While it’s unclear how far the IRS will go in enforcing 501(r), the recent ruling shows the agency won’t hesitate to revoke the tax-exempt status of hospitals that fail to meet basic requirements of the rule.
“When they issued the final regulations, they basically said your exempt status can be revoked if the noncompliance with the rules is more than minor and inadvertent,” says Laura Kalick, tax consulting director for BDO Consulting’s healthcare and nonprofit and education practices.
And by minor, the IRS truly means minor, she adds. Examples provided in the rule included circumstances such as documents being temporarily unavailable due to a website being down, or if a sign in an emergency room advising people about financial assistance fell down. Other infractions may be more than minor but still not willful — for example, if issues are identified in an audit and the hospital corrects them and discloses the action on their Form 990 nonprofit tax return.
The role of a CHNA
Prior to 501(r), there was Revenue Ruling 69-545, which established a community benefit standard. That required nonprofit hospitals to have an open medical staff, have a board that drew broadly from the community and to treat emergency room patients regardless of their ability to pay or type of insurance.
CHNA requires hospitals to take that a step further and actually assess the community’s health needs, come up with an implementation plan to meet those needs and then post that on their website for the public to see.
This is something of a paradigm shift for hospitals, which have historically been in the business of treating people only when they’re sick and crossing the hospital’s threshold. Now there is a federal initiative pushing hospitals to look outside their doors and be more engaged in community health activities.
“Certainly if you’re really going to be heavily committed to community health and you’re doing a very detailed community health needs assessment . . . the investment becomes much greater in terms of actually translating the needs assessment into action through an implementation plan, and then really making the investments to address health disparity, deal with certain population health issues, trying to reduce diabetes, obesity — that is a very expensive undertaking for hospitals,” Young says. “I think many hospital managers would argue they don’t have the resources to undertake that.”
And while there have been changes in public and private payment policies to support some of those activities, most hospitals still get paid to treat people when they’re sick, not to engage in population health activities, he adds.
In addition, many states require their own community benefit report showing what a nonprofit hospital does for its population. When the 501(r) rule was proposed, many stakeholders questioned whether organizations that were in compliance with state rules should automatically be considered in compliance with CHNA requirements, Kalick says. Ultimately, the IRS said all hospitals seeking tax-exempt status must comply with federal rules.
Maintaining nonprofit status
So how best to stay in compliance with 501(r)?
While it is well and good to conduct a CHNA and draw up an implementation plan, a hospital is not in compliance until the assessment and plan are made publicly available on its website. Hospitals should publish the information, along with financial assistance policies and applications, for assistance, in plain language and in languages that reflect the population, Kalick says.
“If you really want to drill down, you have to give people a sufficient amount of time in order to apply for financial assistance before the hospital will engage in any extraordinary collection actions,” she adds. According to the IRS rules, that is 240 days from the first bill.

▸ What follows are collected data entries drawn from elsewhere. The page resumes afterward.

/-- R52, R99, R188, R191, R213, R216, R221, R227, R241, R317, R318, R323: what takes place at a boundary, and the ends of waits.
That a walk's result is what the tables hold in the step of WALK_COMPLETE is the model's choice (log 23), as is an overrun before
the fetch of the instruction that overruns (log 94). -/
def Obligations.BoundariesAndWaits : Prop := Boundaries ∧ WaitEnds

/-! Messages. -/

namespace Sys2Proof.Claim

/-- No earlier message goes before this one to its core: of the same sender slot (R92), or of its type and address space and
pending since its data were written (R32); it is for this device; and no kill that has reached the core takes it (R327). -/
def MayArrive (s : State) (n : Nat) (m : Message) : Prop :=
  s.net[n]? = some m ∧ (m.owner = none ∨ m.dst ≠ 0xFFFF) ∧
  (∀ x ∈ s.net.take n, x.dst = m.dst →
    ¬(x.fromSlot < 8 ∧ x.stamp.src = m.stamp.src ∧ x.fromSlot = m.fromSlot) ∧
    ¬(x.fromSlot = writtenMark ∧ x.typ = m.typ ∧ x.stamp.asid = m.stamp.asid)) ∧
  ∀ k ∈ s.kills, k.hits m.stamp = true → m.dst.toNat ∉ k.reached

/-- The messages on their way without one. -/
def netWithout (s : State) (n : Nat) : List Message := s.net.take n ++ s.net.drop (n + 1)

/-- The message has taken its place in a core's inbox: behind every other, but for those whose place of arrival is a later one. -/
def Accepted (s t : State) (c : Nat) (m : Message) : Prop :=
  ∃ (p : Pending) (l r : List Pending), (s.core c).inbox = l ++ r ∧ (t.core c).inbox = l ++ p :: r ∧ p.msg = m ∧
    p.undeliv = m.nack ∧ p.arrival = s.stamp ∧ p.contained = 0 ∧ ∀ q ∈ r.head?, s.stamp < q.arrival

/-- R15, R27, R28, R50, R51, R220: what becomes of a message at its core: accepted into the inbox in arrival order, or left in
the network where it finds no place; parked where its address space is pre-empted or masked types hold 48 places, and dropped with a
count where the area is full; dropped with a count, and its task with it, where its address space has exited; with a NACK back where
the sender asked for one. Nothing parks a request to an owner. The vector table entry is read at the arrival, a full inbox included, and
a flipped bit of it is corrected then, which is the model's choice (readEntry, log 110, DESIGN CHOICE). One of a masked type is accepted
though an earlier one of its type is parked, which still goes first (behindParked, log 106). The stamp and SRC of a NACK (nackOf) are log
81, the graph that counts in PARKDROP (lowGraph) log 62. -/
def Arrivals : Prop :=
  ∀ (s : State) (n : Nat) (m : Message), MayArrive s n m →
    let c := m.dst.toNat
    let gone := m.stamp.asid ≠ 0 ∧ s.graphsOf m.stamp.asid = []
    let parks := s.preemptedAt m.stamp.asid c = true ∨
      ((∀ p ∈ s.parked.get (Id.die c) [], p.msg.dst.toNat ≠ c) ∧ s.masked c m = true ∧ 48 ≤ s.maskedHeld c)
    (¬ gone → m.owner.isSome = true →
      ((s.core c).inbox.length < 64 →
        ∃ t, exec (.messageArrival n) s = .next t ∧ t.net = netWithout s n ∧ t.mem = s.mem ∧ Accepted s t c m) ∧
      (64 ≤ (s.core c).inbox.length → exec (.messageArrival n) s = .next s)) ∧
    (¬ gone → s.preemptedAt m.stamp.asid c = false → (∀ p ∈ s.parked.get (Id.die c) [], p.msg.dst.toNat ≠ c) →
      (s.masked c m = false ∨ s.maskedHeld c < 48) → (s.core c).inbox.length < 64 →
      ∃ t, exec (.messageArrival n) s = .next t ∧ t.net = netWithout s n ∧ t.mem = s.mem ∧ Accepted s t c m) ∧
    (¬ gone → s.preemptedAt m.stamp.asid c = false → (∀ p ∈ s.parked.get (Id.die c) [], p.msg.dst.toNat ≠ c) →
      (s.masked c m = false ∨ s.maskedHeld c < 48) → m.owner = none → 64 ≤ (s.core c).inbox.length →
      exec (.messageArrival n) s = .next (s.readEntry c m.stamp.asid m.typ.toNat)) ∧
    (¬ gone → m.owner = none → s.preemptedAt m.stamp.asid c = false → s.masked c m = true → s.maskedHeld c < 48 →
      (∀ p ∈ s.parked.get (Id.die c) [], p.msg.dst = m.dst → p.byMask = true ∧ s.masked c p.msg = true) →
      ((s.core c).inbox.length < 64 →
        ∃ t, exec (.messageArrival n) s = .next t ∧ t.net = netWithout s n ∧ t.mem = (s.readEntry c m.stamp.asid m.typ.toNat).mem ∧
          t.parked.get (Id.die c) [] = s.parked.get (Id.die c) [] ∧ Accepted s t c m) ∧
      (64 ≤ (s.core c).inbox.length → ∃ t, exec (.messageArrival n) s = .next t ∧ t.net = s.net ∧
        (t.core c).inbox = (s.core c).inbox ∧ t.parked.get (Id.die c) [] = s.parked.get (Id.die c) [])) ∧
    (¬ gone → m.owner = none → parks → (s.parked.get (Id.die c) []).length < s.parkPlaces.get (Id.die c) 0 →
      ∃ t, exec (.messageArrival n) s = .next t ∧ t.net = netWithout s n ∧ (t.core c).inbox = (s.core c).inbox ∧
        ∃ p : Pending, t.parked.get (Id.die c) [] = s.parked.get (Id.die c) [] ++ [p] ∧ p.msg = m) ∧
    (¬ gone → m.owner = none → parks → s.parkPlaces.get (Id.die c) 0 ≤ (s.parked.get (Id.die c) []).length →
      ∃ t, exec (.messageArrival n) s = .next t ∧ (t.core c).inbox = (s.core c).inbox ∧
        t.net = netWithout s n ++ (if m.nackReq = true ∧ m.nack = false then [nackOf m 3] else []) ∧ t.parked = s.parked ∧
        ∀ g, s.lowGraph m.stamp.asid = some g → (t.graph g).parkDrop = min ((s.graph g).parkDrop + 1) (2 ^ 32 - 1)) ∧
    (gone → m.owner = none → ∃ t, exec (.messageArrival n) s = .next t ∧ (t.core c).inbox = (s.core c).inbox ∧
      t.net = netWithout s n ++ (if m.nackReq = true ∧ m.nack = false then [nackOf m 2] else []) ∧
      (m.nack = true → t.graphs = s.graphs ∧ t.hub = s.hub) ∧
      (m.nack = false → ∀ k, m.taskKey = some k → ∀ u ∈ t.tasks, ¬(u.key = k ∧ u.stamp.asid = m.stamp.asid)) ∧
      (m.nack = false → s.lastExited m.stamp.asid = none → t.hub.xdrop = min (s.hub.xdrop + 1) (2 ^ 32 - 1)) ∧
      (∀ g, m.nack = false → s.lastExited m.stamp.asid = some g →
        (t.graph g).exitDrop = min ((s.graph g).exitDrop + 1) (2 ^ 32 - 1)))

/-- A core as a selection finds it: its parked messages returned, messages of unusable types sent to type 0xFF (R29, R301), and a
worker slot freed where the head of an address space waits for one that later tasks hold (R305; how is the model's, log 73). -/
def settled (s : State) (c : Nat) : State := (((s.returnParked c).redirect c).redirectTasks c).admitHead c

/-- R30, R31: the winner is a candidate of highest K, and among those the first after the last chosen in the cyclic order. -/
def WinnerRule : Prop :=
  ∀ (s : State) (c : Nat),
    (s.winner c = none ↔ s.candidates c = []) ∧
    (∀ p, s.winner c = some p → p ∈ s.candidates c ∧
      ∀ q ∈ s.candidates c, s.keyOf c q.msg < s.keyOf c p.msg ∨
        (s.keyOf c q.msg = s.keyOf c p.msg ∧ (s.core c).distance p.msg ≤ (s.core c).distance q.msg)) ∧
    (∀ m, s.keyOf c m = min (8 * m.stamp.lpri.toNat + (s.classOf c m).2 + ((s.core c).passedOf m).2) 63)

/-- R14, R15, R16, R23, R28: an arrival and a selection complete in every state. No message goes before an earlier one of its core,
type and address space that is parked. A selection starts the winner in the lowest free slot of its class: the payload in g1 to g7, the start
word in g8, the 64 bytes in v0, PC at the handler (of a runtime type through handlerPc, log 59), every other register at its start value; the message leaves the inbox. A core
with no candidate, a failing compute core, or one the module does not provide starts nothing (R335, R336). -/
def Starts : Prop :=
  (∀ (s : State) (n : Nat), ∃ t, exec (.messageArrival n) s = .next t) ∧
  (∀ (s : State) (c : Nat), ∃ t, exec (.selection c) s = .next t) ∧
  (∀ (s : State) (c : Nat) (p : Pending), p ∈ s.candidates c → p.msg.owner = none →
    ∀ q ∈ s.parked.get (Id.die c) [], q.msg.dst.toNat = c → q.msg.typ = p.msg.typ → q.msg.stamp.asid = p.msg.stamp.asid →
      p.arrival ≤ q.arrival) ∧
  (∀ (s : State) (c i : Nat) (r : List Nat) (p : Pending),
    let u := settled s c
    let m := p.msg
    u.provided c = true → ((u.core c).failing = false ∨ Id.kind c ≠ 0) → u.winner c = some p → u.freeSlots c (u.classOf c m).1 = i :: r → m.portable = none →
    m.task = none →
    ∃ t, exec (.selection c) s = .next t ∧
      (∃ a, (t.slot c i).act = some a ∧ a.typ = m.typ ∧ a.stamp = m.stamp ∧ a.cls = slotClass i ∧ a.executed = 0 ∧
        a.restartable = true ∧ a.owner = m.owner) ∧
      (t.core c).inbox = (u.core c).inbox.filter (fun q => q.arrival != p.arrival) ∧
      let x := (t.slot c i).regs
      x.readG 0 = 0 ∧ (∀ n : Fin 32, 1 ≤ n.val → n.val ≤ 7 → n.val ≤ m.payload.length → some x.g[n] = m.payload[n.val - 1]?) ∧
      (∀ n : Fin 32, 1 ≤ n.val → n.val ≤ 7 → m.payload.length < n.val → x.g[n] = 0) ∧
      (∀ n : Fin 32, 9 ≤ n.val → x.g[n] = 0) ∧ x.g[8] = startWord m m.typ m.stamp.src ∧
      x.v[0] = m.vec.getD 0 ∧ (∀ n : Fin 32, n.val ≠ 0 → x.v[n] = 0) ∧ (∀ n : Fin 8, x.m[n] = 0 ∧ x.k[n] = 0) ∧
      (∀ n : Fin 16, x.q[n] = Queue.empty) ∧
      x.pc = u.handlerPc c m.stamp.asid m.typ.toNat (u.ventry c m.stamp.asid m.typ.toNat) ∧ x.tvec = 0 ∧ x.fpst = 0 ∧ x.batch = 1 ∧
      x.sigcfg = 1 ∧ x.sfq = [] ∧ x.held = []) ∧
  (∀ (s : State) (c : Nat), let u := settled s c
    (u.provided c = false ∨ ((u.core c).failing = true ∧ Id.kind c = 0) ∨ u.candidates c = []) → exec (.selection c) s = .next u) ∧
  (∀ (m : Message) (ty : BitVec 8) (src : CoreId),
    let w := startWord m ty src
    fld w 0 16 = src.toNat ∧ fld w 16 8 = ty.toNat ∧ fld w 24 3 = m.stamp.lpri.toNat ∧ fld w 32 8 = m.stamp.group.toNat ∧
    fld w 40 8 = (if ty = 0xFF then m.otype.toNat else 0) ∧ fld w 48 4 = (if ty = 0xFF then m.cause.toNat else 0))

Some hospitals are going even further and integrating the needs assessment into their strategic plan, notes Young. These hospitals, while still the exception, are going all-in in terms of trying to transition to institutions that have an expanded role in community health.
Hospitals that worry their policy is inadequate or not in compliance with 501(r) should check out neighboring institutions and find one that is, Kalick advises. “It’s not cheating to adopt a good policy that you see on another hospital’s website,” she says.